Bulan Oktober merupakan bulan yang dinantikan penduduk Kyoto. Pasalnya, di bulan ini selalu diadakan wahana rumah hantu yang bertempat di kastil tak berpenghuni di pinggiran kota. Entah siapa pengelola rumah hantu tersebut atau kenapa mereka hanya muncul di bulan Oktober. Perayaan Halloween? Mungkin saja. Yang jelas, rumah hantu tersebut kini menjadi salah satu hiburan yang diminati.

Naruto © Masashi Kishimoto

(I don't take any profit by publishing this fict)

AU/AR

For Zia Alika

Loop

Tanah gembur di belakang kastil retak dan terbuka, memunculkan tak hanya satu, tapi beberapa sosok dari dalam sana.
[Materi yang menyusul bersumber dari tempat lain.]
/-- A slot settled as far as it goes (R321, R322, R386): forwarded when its chain is whole, decided at the home, redone here where the home says so. `n` bounds the attempts. -/
def Pkg.settle : Nat → Pkg → TileKey → Nat → Pkg
  | 0, s, _, _ => s
  | n + 1, s, k, a =>
    match s.redSlot k a with
    | none => s
    | some r =>
      let (pos, g) := redTree (s.redMap k) k.tile
      match pos.next with
      | some q =>
        if r.count ≥ pos.count then
          let s := s.slotPoison r
          let ep := if pos.count = 1 ∧ a = 0 then
              (match s.redXfer k with
                | some x => x.cluster
                | none => 64 + k.tile % 4)
            else 64 + k.tile % 4
          (s.freeSlot k a).sendTile k r.msg false ep q
        else s
      | none =>
        if r.count > g then
          let s := (s.bump Reg.eirCountErrors).logEv Ev.eirCountMismatch (Unit.memDie (k.tile % 4)) (some k.ctx) []
          s.distribute k (exhaustedMsg r.msg) true
        else if r.count = g then
          match eirDecide r.bound r.t with
          | some 0 => (s.slotPoison r).distribute k r.msg false
          | none => s.distribute k (exhaustedMsg r.msg) true
          | some sh =>
            let t := r.t + sh
            let s := (s.bump Reg.eirRounds).logEv Ev.eirTileRedone (Unit.memDie (k.tile % 4)) (some k.ctx) []
            let s := pos.kids.foldl (fun s q => s.sendRedo k r.step t (a + 1) q) s
            let s := (s.freeSlot k a).noteAttempt k (a + 1)
            match s.redXfer k with
            | some x =>
              let x := { x with zero := false }
              Pkg.settle n (((s.updXfer x.key fun _ => x).redoFrame x t (a + 1)).ownInto x false) k (a + 1)
            | none => s
        else s

/-- The attempt that a transfer's frame stands at; that of a frame sent as zeros is 0. -/
def Pkg.frameAttempt (s : Pkg) (x : Xfer) : Nat := if x.zero then 0 else (FrameHdr.ofBytes (s.frameBytesOf x)).attempt

/-- This package's frame, at the attempt that it holds, contributed, or waiting for a reduction slot (R320). -/
def Pkg.contribute (s : Pkg) (x : Xfer) : Pkg :=
  let k := x.tileKey
  let a := s.frameAttempt x
  let waits := s.fab.redWait.any fun w => w == .own x.key x.ctx x.gen x.tile
  if s.slotFree k a || s.sentStraight k then Pkg.settle 70 (s.ownInto x x.zero) k a
  else if waits then s
  else
    let s := s.bump Reg.eirSlotWaits
    { s with fab := { s.fab with redWait := s.fab.redWait ++ [.own x.key x.ctx x.gen x.tile] } }

/-- REDUCE_FRAME_SEND (R316): a frame whose write-out has landed is contributed and its state set to 2; a frame never written is contributed as zeros. -/
def Pkg.frameSend (s : Pkg) (x : Xfer) : Pkg :=
  let h := FrameHdr.ofBytes (s.frameBytesOf x)
  let unit := Unit.clusterEngine x.cluster 0
  let zero := h.state != 1
  let x := { x with sent := true, tile := h.tile, zero := zero }
  let s := s.updXfer x.key fun _ => x
  let s := if zero then s.taskEvent x.task Ev.eirFrameNotWritten unit 0 [] else s
  (s.frameByte x 41 2).contribute x

/-- The same of the transfer that holds an index of a cluster, where it is a REDUCE that has yet to send. -/
def Pkg.frameSendAt (s : Pkg) (cl id : Nat) : Pkg :=
  if s.dieStopped (cl / 4) then s else
  match (s.cluster cl).xfers.find? fun x => x.id == id && x.kind == .reduce && !x.sent with
  | some x => s.frameSend x
  | none => s

/-! ### Packets taken (R319 to R325) -/

/-- The key of an EIR packet. -/
def Pkg.keyOf (_ : Pkg) (h : Hd) : TileKey := ⟨h.ctx, h.gen, h.eirTensor, h.eirTile, h.eirStepLow⟩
Sosok pemuda berambut merah dengan wajah layaknya remaja mengedarkan pandangan, menghitung rekan-rekannya yang juga terjaga. Telunjuk kurusnya bermain. Lengkap. Mereka semua kembali bangkit.
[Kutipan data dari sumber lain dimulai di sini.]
-- ==== Sys2Proof/Machine/Sched.lean ====
section
/-! DEFINITION. Readiness, dispatch and completion of tasks (R57, R58, R102, R170, R183, R190, R237 to R242, R249, R252, R253, R283, R288, R310, R378, R383, R482). -/

namespace Sys2Proof.Machine

/-! ### Readiness (R237) -/

/-- Whether every task of a sketch has completed; one that failed with no effect counts once its record is written. -/
def Pkg.sketchDone (s : Pkg) (c seq : Nat) : Bool :=
  !(s.tasks.any fun t => t.2.ctx == c && t.2.seq == seq && (t.2.phase == .waiting || t.2.phase == .running)) &&
  !((s.ctx c).cqHeld.any fun r => r.failSeq == some seq)

/-- Whether the preceding sketches that a task waits for have completed (R224). -/
def Pkg.waitBackMet (s : Pkg) (t : Task) : Bool :=
  match (s.ctx t.ctx).sketch t.seq with
  | none => true
  | some q => (List.range q.waitBack).all fun i => decide (t.seq ≤ i + 1) || s.sketchDone t.ctx (t.seq - 1 - i)

/-- The value of an arrival counter as it stands (R239). -/
def Ctx.arrival (x : Ctx) (n : Nat) : Nat :=
  match x.arrWin.find n with
  | some w => if w.buffered then x.cur.arr.get 0 n else x.arrDirect.get 0 n
  | none => 0

/-- Whether a context is held (R74, R424, R482). -/
def Ctx.held (x : Ctx) : Bool := x.herdHeld || x.suspectHeld || x.peerHeld

/-- Whether a task is ready; after a void, not before the dispatch window that follows it (R78), nor, where it runs again, before the non-replayable tasks have ended that ran when the void was applied (R79). Tasks of an enabled await whose counter has no window are not. -/
def Pkg.isReady (s : Pkg) (k : Nat) : Bool :=
  let t := s.task k
  let x := s.ctx t.ctx
  t.phase == .waiting && (s.tasks.find k).isSome && t.deps == 0 && s.waitBackMet t &&
  ((List.range 2).all fun n => !t.awaitEn n || decide (t.awaitMin n ≤ x.arrival (t.awaitKey n))) &&
  x.phase == .open && !x.held && decide (x.replayFrom ≤ s.stroke.number) && (t.replay || !(x.reshard.phase == .holding || x.reshard.phase == .moving)) && !(t.replay && !x.replayAfter.isEmpty) &&
  !(s.stroke.sync == .lost && x.herdEn)

/-! ### Placement (R240, R482, R551) -/

/-- Whether a unit may take a new task now. -/
def Pkg.unitFree (s : Pkg) (update : Bool) (u : Nat) : Bool :=
  let code := if update then Unit.cluster u else Unit.core u
  !s.unitOos code && !s.gated code && !s.inReset code && !(inTree s.rst.fences code) &&
  !(s.clk.core.get {} (if update then u / 4 else u / 32)).stopped &&
  (if update then (s.cluster u).upe.task.isNone else s.corePresent u && (s.core u).task.isNone)

/-- Whether a unit lies in a domain, cores in clusters and dies included. -/
def unitIn (domain update : Nat) : Bool := inTree [domain] update

/-- What the suspect tests allow (R482): a domain under test runs only the suspect's tasks, and those of its kind-0 tasks that the domain can run are placed only there. -/
def Pkg.testAllows (s : Pkg) (t : Task) (u : Nat) : Bool :=
  let code (v : Nat) : Nat := if t.update then Unit.cluster v else Unit.core v
  s.rst.tests.all fun x =>
    match x.current with
    | none => !unitIn x.unit (code u)
    | some c =>
      if t.ctx = c then
        unitIn x.unit (code u) || t.placement != 0 || !(s.allowed t).any fun v => unitIn x.unit (code v)
      else !unitIn x.unit (code u)

/-- Whether a task can be placed on a unit: allowed, free, and for kind 0 in the lowest-numbered allowed cluster that has a free one. -/
def Pkg.canPlace (s : Pkg) (t : Task) (u : Nat) : Bool :=
  let ok (v : Nat) : Bool := s.unitFree t.update v && s.testAllows t v
  (s.allowed t).contains u && ok u &&
  (t.placement != 0 || (s.allowed t).all fun v => !ok v || decide ((if t.update then u else u / 8) ≤ (if t.update then v else v / 8)))

/-- Whether a task's budget fits the cycles left to the expected next boundary at a unit's clock (R57). -/
def Pkg.fits (s : Pkg) (t : Task) (u : Nat) : Bool :=
  decide (t.budget * 1000 ≤ (s.stroke.nextAt - s.now) * s.dieMhz (t.dieOf u))

/-! ### The choice among ready tasks (R240, R242) -/

/-- Whether a task is ready and can be placed now; one that is held for its budget only where it fits (R57), or where it can fit no longer, which its dispatch finds (R58). -/
def Pkg.canRun (s : Pkg) (k : Nat) : Bool :=
  let t := s.task k
  s.isReady k && ((s.allowed t).any fun u => s.unitFree t.update u && s.testAllows t u) &&
  (!t.budgetHeld || s.neverFits t || (s.allowed t).any fun u => s.canPlace t u && s.fits t u)

/-- The weight of a context (R214). -/
def Ctx.weight (x : Ctx) : Nat := fld x.sched 23 16

/-- The context whose turn it is among those of `cs`, which have a task that can run: the one in turn while its weight lasts, then the next by number (R240; DESIGN CHOICE, log entry 86: the order of the round). -/
def Pkg.turn (s : Pkg) (cs : List Nat) : Option Nat :=
  let k := s.stroke
  if cs.contains k.turnCtx && decide (k.turnUsed < (s.ctx k.turnCtx).weight) then some k.turnCtx
  else (cs.find? fun c => decide (k.turnCtx < c)).orElse fun _ => cs.head?

/-- Whether a task comes before another of its context: a lower sketch sequence, then a lower index (R240). -/
def Task.before (a b : Task) : Bool := decide (a.seq < b.seq ∨ (a.seq = b.seq ∧ a.idx < b.idx))

/-- The task that is dispatched next (R240): in its context the ready one of lowest sketch sequence, then lowest index, so that a replay keeps the original order (R78, R88, R242). -/
def Pkg.nextTask (s : Pkg) : Option Nat :=
  let can := s.tasks.keys.filter s.canRun
  match s.turn (s.ctxs.keys.filter fun c => can.any fun k => (s.task k).ctx == c) with
  | none => none
  | some c => bestOf (fun a b => (s.task a).before (s.task b)) (can.filter fun k => (s.task k).ctx == c)

/-! ### What dispatch reads and checks (R102, R249, R252, R253, R310, R383) -/

/-- The reserved fields and limits of a history block (R249). -/
def histOk (h : Bytes) : Bool :=
  decide (le h 0 1 ≤ 15) && decide (1 ≤ le h 1 1 ∧ le h 1 1 ≤ 8) && decide (le h 2 1 < 2) && zeros h 3 1 && zeros h 6 2 && zeros h 16 16 &&
  (List.range 16).all fun j => zeros h (44 + 16 * j) 4

/-- A history block in order; one of all zeros is an empty history (R249). -/
def histValid (h : Bytes) : Bool := zeros h 0 288 || histOk h

/-- A tensor's scale record, and history where auto-scaled, read and checked: the roll made where one is due; none where the task fails (R102, R249, R252, R310). The scale that R102 tests is the one that the task would use, so that of a record rolled here is tested after the roll (DEDUCED, log entry 87). -/
def Pkg.readScale (s : Pkg) (k : Nat) (t : TensorRef) (roll : Bool) : Option TensorRef × Pkg :=
  let c := (s.task k).ctx
  let step := (s.task k).step
  match s.rdStruct c t.scalePtr 32 with
  | (.error _, s) => (none, s)
  | (.ok b, s) =>
    let r := BitVec.ofNat 256 (leNat b)
    let t := { t with scale := r }
    let rsv := fld r 255 176 == 0 && fld r 127 112 == 0 && fld r 63 41 == 0 && fld r 39 32 == 0 &&
      ((t.blockAddr != 0) == fmtBlock t.fmt)
    let side := t.fmt != 0x0E || (t.offsetAddr != 0 && s.classIs c t.offsetAddr (ceilDiv t.tileCount 64 * 64 + 264 * t.tileCount) true)
    let scaleOk (S : Nat) : Bool := decide (0x00800000 ≤ S ∧ S < 0x7F800000)
    if !rsv || !side then (none, s)
    else if !t.auto then (if scaleOk t.S then some t else none, s)
    else
      match s.rdStruct c (t.scalePtr + 32) 288 with
      | (.error _, s) => (none, s)
      | (.ok h, s) =>
        if t.fmt == 1 || t.fmt == 2 || !histValid h || !s.classIs c t.scalePtr 320 t.buffered then (none, s)
        else
          let t := { t with hist := h }
          if roll && decide (step > le h 8 8) then
            let s' := s.scaleRoll c t step
            let r' := BitVec.ofNat 256 (leNat (s'.readOwn c t.scalePtr 32))
            let t' := { t with scale := r', hist := s'.readOwn c (t.scalePtr + 32) 288 }
            if scaleOk t'.S then (some t', s') else (none, s)
          else (if scaleOk t.S then some t else none, s)

/-- Several tensors read so; none where one fails. -/
def Pkg.readScales (s : Pkg) (k : Nat) (roll : Bool) : List TensorRef → Option (List TensorRef) × Pkg
  | [] => (some [], s)
  | t :: ts =>
    match s.readScale k t roll with
    | (none, s) => (none, s)
    | (some t, s) =>
      match Pkg.readScales s k roll ts with
      | (none, s) => (none, s)
      | (some ts, s) => (some (t :: ts), s)

/-- The slot tensors of a task, by key 4 × route index + tensor (R230). -/
def Pkg.slotDescs (s : Pkg) (t : Task) : Tbl TensorRef :=
  if !t.hasSlot then [] else
  (List.range t.span).flatMap fun r => match s.slots.find (t.modelSlot + r) with
    | none => []
    | some m =>
      [(0, some m.weights), (1, m.wide), (2, m.avg1), (3, m.avg2)].filterMap fun (j, o) =>
        o.map fun d => (4 * r + j, ({ desc := d } : TensorRef))

/-- A task's image copied into a core's control store, where no clean copy of it is there already: none where it is poisoned (some true) or faults (some false) (R170). -/
def Pkg.copyImage (s : Pkg) (c k : Nat) : Except Bool Image × Pkg :=
  let t := s.task k
  let p := fld t.imageHdr 22 16
  let n := fld t.imageHdr 95 64
  let len := 64 + 32 * p + 2 * n
  match (s.core c).store.find? fun i => i.ctx == t.ctx && i.addr == t.image && i.hdr == t.imageHdr && i.poison.isEmpty with
  | some i => (.ok i, s)
  | none =>
    let r := s.vRead t.ctx t.image len .read true
    let s := s.took r
    if r.fault then (.error false, s)
    else if r.poison then (.error true, s)
    else
      let img : Image :=
        { ctx := t.ctx, addr := t.image, hdr := BitVec.ofNat 512 (le r.bytes 0 64)
          presets := (List.range p).map fun j => BitVec.ofNat 256 (le r.bytes (64 + 32 * j) 32)
          words := (List.range n).map fun j => BitVec.ofNat 16 (le r.bytes (64 + 32 * p + 2 * j) 2) }
      (.ok img, (s.updCore c fun x => { x with store := img :: x.store.filter fun i => !(i.ctx == img.ctx && i.addr == img.addr) }).coreCount c 0x70 (ceilDiv len 256))

/-- The bytes of a control-store copy. -/
def Image.size (i : Image) : Nat := 64 + 32 * i.presets.length + 2 * i.words.length

/-- The newest copies that fit 256 KiB: the first that does not fit goes, and every older one (DESIGN CHOICE, log entry 112: R170 does not say which copies go). -/
def fitStore : List Image → Nat → List Image
  | [], _ => []
  | i :: is, room => if i.size ≤ room then i :: fitStore is (room - i.size) else []

/-- A core made ready for a task (R135, R177, R183): what outlives a task stays. -/
def Pkg.startCore (s : Pkg) (c k : Nat) (img : Image) : Pkg :=
  let t := s.task k
  let x := s.core c
  s.setCore c
    { task := some k, store := fitStore x.store 0x40000, image := t.image, pc := fld img.hdr 48 32
      ags := img.presets.zipIdx.map fun (d, n) => (n, ({ desc := d, side := fld d 253 232 } : Ag))
      sreg := [(0, BitVec.ofNat 64 (s.logicalOf c)), (1, BitVec.ofNat 64 t.idx), (2, BitVec.ofNat 64 t.step), (3, BitVec.ofNat 64 t.tensorArr)]
      tps := x.tps, stats := x.stats, spillMarks := x.spillMarks, ctr := x.ctr }

/-! ### Dispatch -/

def Reg.layoutStaleTasks : Nat := 0x0A0430

/-- The round robin after a dispatch of a context's task (R240). -/
def StrokeSt.served (k : StrokeSt) (c weight : Nat) : StrokeSt :=
  { k with turnCtx := c, turnUsed := if k.turnCtx = c ∧ k.turnUsed < weight then k.turnUsed + 1 else 1 }

/-- What a task's dispatch finds out about it (R253, R400): a tensor whose scale is of a later step counts the task once, and a tensor whose blocks mismatched in its step gives it SHARD_VERSION_MISMATCH. -/
def Pkg.dispatchNotes (s : Pkg) (k : Nat) : Pkg :=
  let t := s.task k
  let s := if t.tensors.any fun r => r.auto && decide (t.step < le r.hist 8 8) then
      (s.bump Reg.stepBehind).taskEvent k Ev.scaleStepBehind Unit.controlDie 0 [] else s
  let bad := (s.ctx t.ctx).badTensors t.step
  let s := if (t.tensors ++ t.slotRefs.vals).any fun r => bad.contains r.id then s.taskCode k Code.shardVersionMismatch else s
  -- the window state that the task's dispatch reads (R457)
  let arr := (List.range 2).any fun n => t.awaitEn n && (((s.ctx t.ctx).arrWin.find (t.awaitKey n)).map (·.poison)).getD false
  let flag := t.update && (((s.ctx t.ctx).cur.flags.find (t.step % 4)).map (·.poison)).getD false
  if arr || flag then s.taskCode k Code.poisonedInput else s

/-- A task begins to run on a unit. -/
def Pkg.run (s : Pkg) (k u : Nat) : Pkg :=
  let t := s.task k
  let m := if t.replay then t.map else if (s.ctx t.ctx).herdEn then s.activeMap (s.ctx t.ctx).herdId else none
  let s := (s.bump Reg.tasksDispatched).setTask k { t with
    phase := .running, core := u, at0 := s.now, map := m, overruns := 0, progress := none }
  let here (x : SuspectTest) : Bool := x.current == some t.ctx && unitIn x.unit (if t.update then Unit.cluster u else Unit.core u)
  let tests := s.rst.tests.map fun x => if here x then { x with worked := x.worked.orElse fun _ => some s.stroke.number, idle := 0 } else x
  { s with rst := { s.rst with tests := tests }, stroke := s.stroke.served t.ctx (s.ctx t.ctx).weight }

/-- A dispatch of the task whose turn it is (R240) on a free unit that it allows. A task that does not fit stays ready, counted once however many strokes it waits (R57; DESIGN CHOICE, log entry 111); one that can never fit, or fails what dispatch checks, completes at once with its dependants. -/
def Pkg.dispatch (s : Pkg) (k u : Nat) (update : Bool) : Pkg :=
  let t := s.task k
  if !(s.power.ready && !s.frozen && !s.stroke.inSlot && t.update == update && s.nextTask == some k && s.canPlace t u) then s
  else if s.neverFits t then s.failTask k Code.invalidDescriptor
  else if !s.fits t u then
    if t.budgetHeld then s else (s.bump Reg.budgetHold).setTask k { t with budgetHeld := true }
  else if t.tensors.any fun r => r.epoch != (s.ctx t.ctx).cur.epoch then
    let n := ((s.dependants t.ctx t.seq s.tasks.length [k]).filter fun j => (s.task j).phase == .waiting).length
    (s.bumpBy Reg.layoutStaleTasks n).failTask k Code.layoutEpochStale
  else
    let slots := s.slotDescs t
    -- what has been read without any roll: a task that fails leaves no roll behind (R22, R170)
    let read := (s.readScales k false t.tensors).2
    let fail := read.failTask k Code.invalidDescriptor
    match s.readScales k true t.tensors with
    | (none, _) => fail
    | (some ts, s) =>
      match s.readScales k false slots.vals with
      | (none, _) => fail
      | (some ss, s) =>
        let s := s.updTask k fun x => { x with tensors := ts, slotRefs := slots.keys.zip ss }
        if update then ((s.run k u).dispatchNotes k).upeStart u k
        else
          match s.copyImage u k with
          | (.error bad, _) => ((read.copyImage u k).2).failTask k (if bad then Code.poisonedInput else Code.invalidDescriptor)
          | (.ok img, s) => ((s.run k u).startCore u k img).dispatchNotes k

/-! ### Completion (R190, R250, R283) -/

/-- TASK_COMPLETE: the core has reached END, its operations have finished, its transfers are acknowledged and its writes have landed (R60, R85, R190). -/
def Pkg.taskComplete (s : Pkg) (c : Nat) : Pkg :=
  match (s.core c).task with
  | none => s
  | some k => if !s.dieStopped (c / 32) && (s.core c).ended && (s.taskXfers k none).isEmpty && !s.stagedFor k && (s.task k).phase == .running then s.complete k else s

/-- UPDATE_TASK_COMPLETE (R283): every write of an update task has landed, which acknowledges it. -/
def Pkg.updateComplete (s : Pkg) (cl : Nat) : Pkg :=
  let u := (s.cluster cl).upe
  match u.task with
  | none => s
  | some k => if !s.dieStopped (cl / 4) && u.done && !s.stagedFor k && (s.task k).phase == .running then s.complete k else s

end Sys2Proof.Machine
end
Tahun ini merupakan tahun kelima semenjak anggota Akatsuki bangkit dari kematian. Mereka akan terbangun dan meninggali kastil kosong. Sasori acapkali pernah bertanya, kenapa mereka bisa siuman dari kematian sampai Itachi, sang genius, menjawab rasa penasaran. Mereka akan hidup kembali selama bulan Oktober, memperingati bulan yang diidentikkan dengan hal-hal angker. Awalnya, kondisi ini membuat tanda tanya besar di otak mereka. Mencoba pergi keluar, bangunan-bangunan modern menyambut mereka. Jauh berbeda dari desa shinobi yang mereka tinggali dahulu kala. Perlahan mereka sadar bahwa setelah sekian lama, barulah mereka bisa kembali mencicipi dunia fana ini. Tak ada niatan menyulut perang, mengingat jurus mereka sama sekali tidak bisa digunakan. Mereka hanya memiliki raga dan jubah kebanggaan mereka.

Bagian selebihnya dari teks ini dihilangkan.